Re: Problem with std::string::npos in CINT

From: Christian Holm Christensen <cholm_at_nbi.dk>
Date: Thu, 21 Sep 2006 02:33:12 +0200


Hi Tobi,

On Wed, 2006-09-20 at 12:23 -0500, Tobias Raufer wrote:
> Hi RootTalk,
>
> I am using version 5.11/02 built from source on a Suse 10 system.
>
> I seem to have a problem when using STL strings in CINT. Consider the
> following short macro:

...
> string testString = "Hello";
> cout << "Find x: " << testString.find("x") << endl;
> cout << "string::npos: " << string::npos << endl;
...
> root [0] .x test.C
> Find x: 4294967295
> string::npos: -1
> root [1]

Believe it or not, but 4294967295 and -1 are the same :) If you do

        > root -l
        root [0] #include <string>
        root [1] std::string s("foo")
        root [2] std::string::npos
        (const enum string::)(-1)
        root [3] s.find("bla")
        (const unsigned int)4294967295
        root [4] int(s.find("bla"))
        (const int)(-1)
        root [5] s.find("bla") == std::string::npos
        (const unsigned int)1
        root [6] s.find("foo") == std::string::npos
        (const unsigned int)0
        unsigned(std::string::npos)
        (const unsigned int)4294967295
        

you will see why. 4294967295 is overflow of an unsigned (32bit) integer. Hence, the implicit promotion the return value of std::string::find to an signed integer (or is it std::string::npos that's demoted to an unsigned integer?) makes the comparison work.

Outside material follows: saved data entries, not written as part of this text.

-- ==== Sys2Proof/Machine/Records.lean ====
section
/-! DEFINITION. Configuration records and frames (R446-R452, R481): their places, the rules that refuse them (R33, R45, R98, R105,
R108, R142, R162), and what writing and reading one does. -/

namespace Sys2Proof.Machine

/-! ## Rules of one record -/

/-- WUOP opcodes that R76 lists. -/
def wuopKnown (op : Nat) : Bool :=
  op ≤ 0xE || (0x10 ≤ op && op ≤ 0x13) || (0x18 ≤ op && op ≤ 0x1C) || (0x20 ≤ op && op ≤ 0x26) || op == 0x28 || op == 0x29
    || (0x30 ≤ op && op ≤ 0x33) || op == 0x38

/-- The largest VAR an operation may carry (R75). -/
def varMax (op : Nat) : Nat :=
  if op = 0x20 then 1 else if op = 0x24 || op = 0x25 then 2
  else if op = 0x18 || op = 0x28 || op = 0x29 || (0x30 ≤ op && op ≤ 0x33) then 3 else 0

/-- A WUOP that R98 refuses. -/
def wuopBad (w : Nat) : Bool :=
  let op := bits w 19 14
  !wuopKnown op || (op == 0 && w != 0) || decide (14 ≤ bits w 13 10) || decide (14 ≤ bits w 9 6) || decide (varMax op < bits w 1 0)

/-- A MAC operation that R98 refuses by itself; `second` is MAC1OP. -/
def macBad (second : Bool) (w : Nat) : Bool :=
  let a := decide (14 ≤ bits w 13 10)
  let b := decide (14 ≤ bits w 9 6)
  match bits w 17 14 with
  | 0 => w != 0
  | 1 | 2 | 3 => a || b || bits w 2 0 != 0
  | 4 | 10 => a || bits w 9 6 != 0 || bits w 2 0 != 0
  | 5 => bits w 13 6 != 0 || bits w 3 0 != 0
  | 6 | 7 => bits w 2 0 != 0
  | 8 => second || a || b || bits w 5 4 == 3
  | 9 => !second || bits w 13 10 != 0 || b || bits w 5 0 != 0
  | _ => true

/-- CMAC and CPAIR stand only beside each other, or CMAC with PK 1 beside NOP (R98). -/
def macPairBad (m0 m1 : Nat) : Bool :=
  (bits m0 17 14 == 8 && bits m1 17 14 != (if bit m0 1 then 0 else 9)) || (bits m1 17 14 == 9 && bits m0 17 14 != 8)

/-- A MEMOP that R98 refuses. -/
def memopBad (m : Nat) : Bool :=
  bits m 11 10 == 3 || decide (14 ≤ bits m 4 1) || (bit m 5 && bits m 9 6 != 0) || (bit m 0 && bits m 13 12 == 3)

/-- INSEL and OUTSEL that R108 refuses. -/
def portsBad (i o : Nat) : Bool :=
  bits i 7 0 != 0 || (bit i 15 && bit i 11 && bits i 14 13 == bits i 10 9) || (bit i 12 && !bit i 15) || (bit i 8 && !bit i 11)
    || (List.range 4).any (fun k => decide (3 < outCode o k))

/-- A ring record that R33, R98 or R108 refuses. -/
def ringBad (r : Nat) : Bool :=
  bits r 23 0 != 0 || rSteer r == 0xA || rSteer r == 0xB || decide (8 < bits (rLatio r) 15 12) || bits (rLatio r) 8 0 != 0
    || wuopBad (rWuop r) || macBad false (rMac0 r) || macBad true (rMac1 r) || macPairBad (rMac0 r) (rMac1 r)
    || memopBad (rMemop r) || portsBad (rInsel r) (rOutsel r)

/-- A FIFO record that R162 refuses at f by itself. -/
def fifoRecBad (f r : Nat) : Bool :=
  bits r 25 0 != 0 || (bits r 31 30 == 1 && f % 2 == 1) || (bits r 31 30 == 2 && f % 4 != 0)

/-- Whether FIFO f is consumed by a lower one of its grove (R148). -/
def State.fifoTaken (s : State) (g f : Nat) : Bool :=
  (List.range f).any (fun k => match bits (s.fifoRec (8 * g + k)) 31 30 with
    | 1 => k % 2 == 0 && f == k + 1
    | 2 => k % 4 == 0 && f < k + 4
    | _ => false)

/-- Whether grove g holds a FIFO that a lower one consumes and whose record is not SIZE 0b11, or one of SIZE 0b11 that none consumes
(R148, R162). -/
def State.takenBad (s : State) (g : Nat) : Bool :=
  (List.range 8).any (fun f => s.fifoTaken g f != fifoConsumed (s.fifoRec (8 * g + f)))

/-! ## Selects (R105, R106, R162) -/

/-- The FIFO at a tile's taps. -/
def fifoOfTile (T : Nat) : Option Nat := if 24 ≤ T % 64 && T % 64 < 32 then some (8 * (T / 64) + (T % 64 - 24)) else none

def hasTapIn (T : Nat) : Bool := (fifoOfTile T).isSome || T % 64 == 34 || T % 64 == 35
def hasTapOut (T : Nat) : Bool := (fifoOfTile T).isSome || T % 64 == 32 || T % 64 == 33 || T == 36

/-- Whether a segment arrives at input i (R102, R105). -/
def inputExists (T i : Nat) : Bool :=
  if i < 32 then (facing T i).isSome || (edgeLane T i).isSome else if i < 36 then true else i < 42 && hasTapIn T

/-- The input that receives output o, as its owner entry's key; none where a hard block or nothing receives it. -/
def receiver (T o : Nat) : Option Nat := (sinkOf T o).map (fun (T', i) => 64 * T' + i)

/-- The owner of what receives output o (R18, R106, R112, R482): an input's, a lane group's, a FIFO's, and at a cell-in or graft port
tap that of the tile's own entry for the tap. None where nothing receives it. -/
def State.recvOwner (s : State) (T o : Nat) : Option Nat :=
  if o < 36 then
    match sinkOf T o with
    | some (T', i) => some (s.swOwner T' i)
    | none => if o < 32 && (edgeLane T o).isSome then some 0x200 else none
  else match fifoOfTile T with
    | some F => some (s.ffOwner (F / 8) (F % 8))
    | none => if hasTapOut T then some (s.swOwner T o) else none
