-- ==== Sys2Proof/Machine/Dispatch.lean ====
section
/-! DEFINITION. The dispatch: one arm per command of the table, each a call of the command's meaning. -/

namespace Sys2Proof.Machine

def exec (i : Instr) (s : State) : Host.Outcome State Fault Refusal :=
  match i with
  | .tileSlot g t upset => Sys2Proof.Machine.execTileSlot g t upset s
  | .tlGcalCommit p g w => Sys2Proof.Machine.execTlGcalCommit p g w s
  | .shadowCommit g => Sys2Proof.Machine.execShadowCommit g s
  | .latticeEvaluate g => Sys2Proof.Machine.execLatticeEvaluate g s
  | .barkCheck g t src upset => Sys2Proof.Machine.execBarkCheck g t src upset s
  | .stageTransfer g t o => Sys2Proof.Machine.execStageTransfer g t o s
  | .fifoWrite g f upset => Sys2Proof.Machine.execFifoWrite g f upset s
  | .fifoRead g f upset line => Sys2Proof.Machine.execFifoRead g f upset line s
  | .flush p g f => Sys2Proof.Machine.execFlush p g f s
  | .fifoNocTimeout g f => Sys2Proof.Machine.execFifoNocTimeout g f s
  | .cellInBeat p => Sys2Proof.Machine.execCellInBeat p s
  | .bankGrant => Sys2Proof.Machine.execBankGrant s
  | .packetComplete p => Sys2Proof.Machine.execPacketComplete p s
  | .cellWrite b => Sys2Proof.Machine.execCellWrite b s
  | .chainFree src => Sys2Proof.Machine.execChainFree src s
  | .statusRecordSend tag => Sys2Proof.Machine.execStatusRecordSend tag s
  | .cellOutBeat p line => Sys2Proof.Machine.execCellOutBeat p line s
  | .cellRead b health => Sys2Proof.Machine.execCellRead b health s
  | .directWindowAccess p a x => Sys2Proof.Machine.execDirectWindowAccess p a x s
  | .queueSelect p bad => Sys2Proof.Machine.execQueueSelect p bad s
  | .bucketRefill => Sys2Proof.Machine.execBucketRefill s
  | .forgive p r w => Sys2Proof.Machine.execForgive p r w s
  | .queueAttach p q w => Sys2Proof.Machine.execQueueAttach p q w s
  | .boughChange p b w => Sys2Proof.Machine.execBoughChange p b w s
  | .histogramClear p h w => Sys2Proof.Machine.execHistogramClear p h w s
  | .laneEnable p j w => Sys2Proof.Machine.execLaneEnable p j w s
  | .pllLockChange g lock => Sys2Proof.Machine.execPllLockChange g lock s
  | .calibrationDone j => Sys2Proof.Machine.execCalibrationDone j s
  | .lockChange j lock align => Sys2Proof.Machine.execLockChange j lock align s
  | .receiveFrame j f => Sys2Proof.Machine.execReceiveFrame j f s
  | .rawReceive j u ago rot => Sys2Proof.Machine.execRawReceive j u ago rot s
  | .transmitFrame j beats lane rot upset => Sys2Proof.Machine.execTransmitFrame j beats lane rot upset s
  | .rawTransmit j due upset => Sys2Proof.Machine.execRawTransmit j due upset s
  | .trainingStart p j w => Sys2Proof.Machine.execTrainingStart p j w s
  | .trainingEnd j result taps => Sys2Proof.Machine.execTrainingEnd j result taps s
  | .eyeStart p j w => Sys2Proof.Machine.execEyeStart p j w s
  | .eyeDone j m0 m1 m2 => Sys2Proof.Machine.execEyeDone j m0 m1 m2 s
  | .laneCounterSnap p j w => Sys2Proof.Machine.execLaneCounterSnap p j w s
  | .timeBaseSet p w => Sys2Proof.Machine.execTimeBaseSet p w s
  | .timeBaseAdj p w => Sys2Proof.Machine.execTimeBaseAdj p w s
  | .timeBaseSnap p w => Sys2Proof.Machine.execTimeBaseSnap p w s
  | .ppsOutPulse rise => Sys2Proof.Machine.execPpsOutPulse rise s
  | .ppsInCapture => Sys2Proof.Machine.execPpsInCapture s
  | .helloSend j => Sys2Proof.Machine.execHelloSend j s
  | .helloReceive j f => Sys2Proof.Machine.execHelloReceive j f s
  | .helloTimeout j => Sys2Proof.Machine.execHelloTimeout j s
  | .creditSend j => Sys2Proof.Machine.execCreditSend j s
  | .creditReceive j f => Sys2Proof.Machine.execCreditReceive j f s
  | .creditReturn j upset => Sys2Proof.Machine.execCreditReturn j upset s
  | .pyrilDataSend j beats rot upset => Sys2Proof.Machine.execPyrilDataSend j beats rot upset s
  | .pyrilDataReceive j f pay => Sys2Proof.Machine.execPyrilDataReceive j f pay s
  | .nocRequestIssue ni => Sys2Proof.Machine.execNocRequestIssue ni s
  | .flitForward resp r out upset => Sys2Proof.Machine.execFlitForward resp r out upset s
  | .nocServe node upset => Sys2Proof.Machine.execNocServe node upset s
  | .nocResponseArrive ni => Sys2Proof.Machine.execNocResponseArrive ni s
  | .nocTimeout ni txid => Sys2Proof.Machine.execNocTimeout ni txid s
  | .nocBucketRefill => Sys2Proof.Machine.execNocBucketRefill s
  | .fenceReq d => Sys2Proof.Machine.execFenceReq d s
  | .domainWake ni => Sys2Proof.Machine.execDomainWake ni s
  | .wakeDelivery d => Sys2Proof.Machine.execWakeDelivery d s
  | .routeEntryWrite p ni d w => Sys2Proof.Machine.execRouteEntryWrite p ni d w s
  | .injectionEntryWrite p ni n w => Sys2Proof.Machine.execInjectionEntryWrite p ni n w s
  | .nocModeSwitch => Sys2Proof.Machine.execNocModeSwitch s
  | .hostBarAccess f a => Sys2Proof.Machine.execHostBarAccess f a s
  | .configStreamWrite len ws => Sys2Proof.Machine.execConfigStreamWrite len ws s
  | .h2cDoorbell p n => Sys2Proof.Machine.execH2cDoorbell p n s
  | .c2hDoorbell p n => Sys2Proof.Machine.execC2hDoorbell p n s
  | .vopdbDoorbell v w => Sys2Proof.Machine.execVopdbDoorbell v w s
  | .vfErrorRead v => Sys2Proof.Machine.execVfErrorRead v s
  | .vfFifoEventRead v => Sys2Proof.Machine.execVfFifoEventRead v s
  | .errorRecordEnqueue => Sys2Proof.Machine.execErrorRecordEnqueue s
  | .submissionTail v q w => Sys2Proof.Machine.execSubmissionTail v q w s
  | .descriptorFetch v q => Sys2Proof.Machine.execDescriptorFetch v q s
  | .dmaChunk v q => Sys2Proof.Machine.execDmaChunk v q s
  | .completionWrite v q => Sys2Proof.Machine.execCompletionWrite v q s
  | .queuePairEnable v q w => Sys2Proof.Machine.execQueuePairEnable v q w s
  | .queuePairDisable v q w => Sys2Proof.Machine.execQueuePairDisable v q w s
  | .graftOpen v w => Sys2Proof.Machine.execGraftOpen v w s
  | .graftDataWrite v ws => Sys2Proof.Machine.execGraftDataWrite v ws s
  | .graftCommitWrite v w => Sys2Proof.Machine.execGraftCommitWrite v w s
  | .graftCancel v w => Sys2Proof.Machine.execGraftCancel v w s
  | .graftSubmissionTimeout v => Sys2Proof.Machine.execGraftSubmissionTimeout v s
  | .graftCheck => Sys2Proof.Machine.execGraftCheck s
  | .vfFunctionLevelReset v => Sys2Proof.Machine.execVfFunctionLevelReset v s
  | .pf0Reset => Sys2Proof.Machine.execPf0Reset s
  | .take n u => Sys2Proof.Machine.execTake n u s
  | .create n obj u => Sys2Proof.Machine.execCreate n obj u s
  | .destroy n obj u => Sys2Proof.Machine.execDestroy n obj u s
  | .setprio n obj u => Sys2Proof.Machine.execSetprio n obj u s
  | .setaff n obj u => Sys2Proof.Machine.execSetaff n obj u s
  | .wakeThread n obj u => Sys2Proof.Machine.execWakeThread n obj u s
  | .yieldThread n obj u => Sys2Proof.Machine.execYieldThread n obj u s
  | .exitThread n obj u => Sys2Proof.Machine.execExitThread n obj u s
  | .delay n obj u => Sys2Proof.Machine.execDelay n obj u s
  | .delayto n obj u => Sys2Proof.Machine.execDelayto n obj u s
  | .setdl n obj u => Sys2Proof.Machine.execSetdl n obj u s
  | .clrdl n obj u => Sys2Proof.Machine.execClrdl n obj u s
  | .semtake n obj u => Sys2Proof.Machine.execSemtake n obj u s
  | .semgive n obj u => Sys2Proof.Machine.execSemgive n obj u s
  | .seminit n obj u => Sys2Proof.Machine.execSeminit n obj u s
  | .egset n obj u => Sys2Proof.Machine.execEgset n obj u s
  | .egclr n obj u => Sys2Proof.Machine.execEgclr n obj u s
  | .egwait n obj all clr u => Sys2Proof.Machine.execEgwait n obj all clr u s
  | .evwait n obj u => Sys2Proof.Machine.execEvwait n obj u s
  | .evbind n obj u => Sys2Proof.Machine.execEvbind n obj u s
  | .evclr n obj u => Sys2Proof.Machine.execEvclr n obj u s
  | .eventPending e => Sys2Proof.Machine.execEventPending e s
  | .eventDelivery e u => Sys2Proof.Machine.execEventDelivery e u s
  | .tick upset => Sys2Proof.Machine.execTick upset s
  | .wakeExpiry => Sys2Proof.Machine.execWakeExpiry s
  | .deadlineMiss => Sys2Proof.Machine.execDeadlineMiss s
  | .dlmissRead p => Sys2Proof.Machine.execDlmissRead p s
  | .traceRead p => Sys2Proof.Machine.execTraceRead p s
  | .audit upset => Sys2Proof.Machine.execAudit upset s
  | .rebuild tableOk selfTestOk => Sys2Proof.Machine.execRebuild tableOk selfTestOk s
  | .coreBusAccess n c op a x => Sys2Proof.Machine.execCoreBusAccess n c op a x s
  | .heartwoodBoot => Sys2Proof.Machine.execHeartwoodBoot s
  | .comparatorSelfTest flag0 flag1 => Sys2Proof.Machine.execComparatorSelfTest flag0 flag1 s
  | .heartwoodFault cause => Sys2Proof.Machine.execHeartwoodFault cause s
  | .go p ch => Sys2Proof.Machine.execGo p ch s
  | .infoCall ch => Sys2Proof.Machine.execInfoCall ch s
  | .admitTenant ch => Sys2Proof.Machine.execAdmitTenant ch s
  | .extend ch => Sys2Proof.Machine.execExtend ch s
  | .releaseCall ch => Sys2Proof.Machine.execReleaseCall ch s
  | .treset ch => Sys2Proof.Machine.execTreset ch s
  | .regrant ch => Sys2Proof.Machine.execRegrant ch s
  | .vread ch => Sys2Proof.Machine.execVread ch s
  | .tkeyset ch => Sys2Proof.Machine.execTkeyset ch s
  | .tkeyclr ch => Sys2Proof.Machine.execTkeyclr ch s
  | .opkeyprog ch => Sys2Proof.Machine.execOpkeyprog ch s
  | .opkeyrev ch => Sys2Proof.Machine.execOpkeyrev ch s
  | .rollfwd ch => Sys2Proof.Machine.execRollfwd ch s
  | .rekey ch => Sys2Proof.Machine.execRekey ch s
  | .bankCall ch => Sys2Proof.Machine.execBankCall ch s
  | .domainCall ch => Sys2Proof.Machine.execDomainCall ch s
  | .portrate ch => Sys2Proof.Machine.execPortrate ch s
  | .pinown ch => Sys2Proof.Machine.execPinown ch s
  | .trnom ch => Sys2Proof.Machine.execTrnom ch s
  | .bootcfg ch => Sys2Proof.Machine.execBootcfg ch s
  | .pbread ch => Sys2Proof.Machine.execPbread ch s
  | .rtcset ch => Sys2Proof.Machine.execRtcset ch s
  | .fwwrite ch => Sys2Proof.Machine.execFwwrite ch s
  | .nvmwrite ch => Sys2Proof.Machine.execNvmwrite ch s
  | .debugCall ch => Sys2Proof.Machine.execDebugCall ch s
  | .debugend ch => Sys2Proof.Machine.execDebugend ch s
  | .debugTokenExpiry => Sys2Proof.Machine.execDebugTokenExpiry s
  | .rtcReadLatch p => Sys2Proof.Machine.execRtcReadLatch p s
  | .sessionStart port w => Sys2Proof.Machine.execSessionStart port w s
  | .headerCheck ws => Sys2Proof.Machine.execHeaderCheck ws s
  | .nopCmd ws => Sys2Proof.Machine.execNopCmd ws s
  | .frameWrite ws => Sys2Proof.Machine.execFrameWrite ws s
  | .frameRepeat ws => Sys2Proof.Machine.execFrameRepeat ws s
  | .frameFill ws => Sys2Proof.Machine.execFrameFill ws s
  | .memoryWrite ws => Sys2Proof.Machine.execMemoryWrite ws s
  | .setDevice ws => Sys2Proof.Machine.execSetDevice ws s
  | .releaseOrder ws => Sys2Proof.Machine.execReleaseOrder ws s
  | .checkpoint ws => Sys2Proof.Machine.execCheckpoint ws s
  | .endCmd ws => Sys2Proof.Machine.execEndCmd ws s
  | .recordWrite ws => Sys2Proof.Machine.execRecordWrite ws s
  | .imageVerify ws => Sys2Proof.Machine.execImageVerify ws s
  | .loadFail cause => Sys2Proof.Machine.execLoadFail cause s
  | .sessionTimeout => Sys2Proof.Machine.execSessionTimeout s
  | .scpTruncation => Sys2Proof.Machine.execScpTruncation s
  | .pllLockWait => Sys2Proof.Machine.execPllLockWait s
  | .stageOut => Sys2Proof.Machine.execStageOut s
  | .stageWen => Sys2Proof.Machine.execStageWen s
  | .stageRun => Sys2Proof.Machine.execStageRun s
  | .watchdogExpiry => Sys2Proof.Machine.execWatchdogExpiry s
  | .wdclr p w => Sys2Proof.Machine.execWdclr p w s
  | .reload p w => Sys2Proof.Machine.execReload p w s
  | .nvmPreverify eccBad => Sys2Proof.Machine.execNvmPreverify eccBad s
  | .fullLoadStart => Sys2Proof.Machine.execFullLoadStart s
  | .readback ws => Sys2Proof.Machine.execReadback ws s
  | .operatorGraftSession ws => Sys2Proof.Machine.execOperatorGraftSession ws s
  | .graftPortRecord => Sys2Proof.Machine.execGraftPortRecord s
  | .graftPortCommit => Sys2Proof.Machine.execGraftPortCommit s
  | .graftPortDiscard => Sys2Proof.Machine.execGraftPortDiscard s
  | .graftPortCommandDiscard => Sys2Proof.Machine.execGraftPortCommandDiscard s
  | .graftCommit g => Sys2Proof.Machine.execGraftCommit g s
  | .graftWen g => Sys2Proof.Machine.execGraftWen g s
  | .graftRun g => Sys2Proof.Machine.execGraftRun g s
  | .gpioSet p hi w => Sys2Proof.Machine.execGpioSet p hi w s
  | .gpioClear p hi w => Sys2Proof.Machine.execGpioClear p hi w s
  | .gpioToggle p hi w => Sys2Proof.Machine.execGpioToggle p hi w s
  | .patternMatch u => Sys2Proof.Machine.execPatternMatch u s
  | .timerWrap n => Sys2Proof.Machine.execTimerWrap n s
  | .timerCapture n => Sys2Proof.Machine.execTimerCapture n s
  | .uartTransmit n => Sys2Proof.Machine.execUartTransmit n s
  | .uartReceive n byte parity stop => Sys2Proof.Machine.execUartReceive n byte parity stop s
  | .spiTransfer n miso => Sys2Proof.Machine.execSpiTransfer n miso s
  | .twStart n => Sys2Proof.Machine.execTwStart n s
  | .twWrite n ack => Sys2Proof.Machine.execTwWrite n ack s
  | .twReadAck n byte => Sys2Proof.Machine.execTwReadAck n byte s
  | .twReadNack n byte => Sys2Proof.Machine.execTwReadNack n byte s
  | .twStop n => Sys2Proof.Machine.execTwStop n s
  | .stretchTimeout n => Sys2Proof.Machine.execStretchTimeout n s
  | .mdioFrame n drives rdata => Sys2Proof.Machine.execMdioFrame n drives rdata s
  | .serialReceiveRead p k n => Sys2Proof.Machine.execSerialReceiveRead p k n s
  | .referenceSelect p w => Sys2Proof.Machine.execReferenceSelect p w s
  | .slewDone => Sys2Proof.Machine.execSlewDone s
  | .referenceLoss => Sys2Proof.Machine.execReferenceLoss s
  | .pllLockLoss => Sys2Proof.Machine.execPllLockLoss s
  | .coldReset => Sys2Proof.Machine.execColdReset s
  | .supplyFailure k => Sys2Proof.Machine.execSupplyFailure k s
  | .warmReset tr => Sys2Proof.Machine.execWarmReset tr s
  | .warmResetEnd => Sys2Proof.Machine.execWarmResetEnd s
  | .canopyReset p w => Sys2Proof.Machine.execCanopyReset p w s
  | .thermalTrip sensor => Sys2Proof.Machine.execThermalTrip sensor s
  | .thermalHoldEnd => Sys2Proof.Machine.execThermalHoldEnd s
  | .domainReady d => Sys2Proof.Machine.execDomainReady d s
  | .tenantResetRelease g t => Sys2Proof.Machine.execTenantResetRelease g t s
  | .sensorSample temps volts => Sys2Proof.Machine.execSensorSample temps volts s
  | .railFault d => Sys2Proof.Machine.execRailFault d s
  | .canopyEccError n addr fetch pc => Sys2Proof.Machine.execCanopyEccError n addr fetch pc s
  | .scrub e => Sys2Proof.Machine.execScrub e s
  | .nocFatalReport => Sys2Proof.Machine.execNocFatalReport s
  | .operatorErrorRead p => Sys2Proof.Machine.execOperatorErrorRead p s
  | .meterReadLatch p d m => Sys2Proof.Machine.execMeterReadLatch p d m s
  | .mmclr p w => Sys2Proof.Machine.execMmclr p w s
  | .registerWrite p r w => Sys2Proof.Machine.execRegisterWrite p r w s
  | .hubEdge pads => Sys2Proof.Machine.execHubEdge pads s
  | .pgoodChange b good => Sys2Proof.Machine.execPgoodChange b good s
  | .referenceReturn ppm => Sys2Proof.Machine.execReferenceReturn ppm s
  | .taprootRelock => Sys2Proof.Machine.execTaprootRelock s
  | .hostCompletion v q a => Sys2Proof.Machine.execHostCompletion v q a s
  | .tapInstruction t => Sys2Proof.Machine.execTapInstruction t s
  | .fenceI n => Sys2Proof.Machine.execFenceI n s

end Sys2Proof.Machine
end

The standard actually specifies npos as (section 21.3, clause 6)

        template <class charT, class traits=char_traits<charT>,
                  Allocator=allocator<charT> >
        class basic_string
        {
           ...
           typedef typename Allocator::size_type size_type;
           ...
           static const size_type npos = -1;
           ...
         };
        

Hence, `-1' is _the_ value of npos (appropriately casted), while `size_type' is defined by the third template parameter. You could imagine a passing an argument like

   class CharAllocator
   {

      ...
      typedef float size_type;
      ...

    };

even though it doesn't make much sense (and could be disallowed by other uses of size_type). However, the assignment `npos = -1' is still valid, as long as the long int value -1 can be converted to size_type.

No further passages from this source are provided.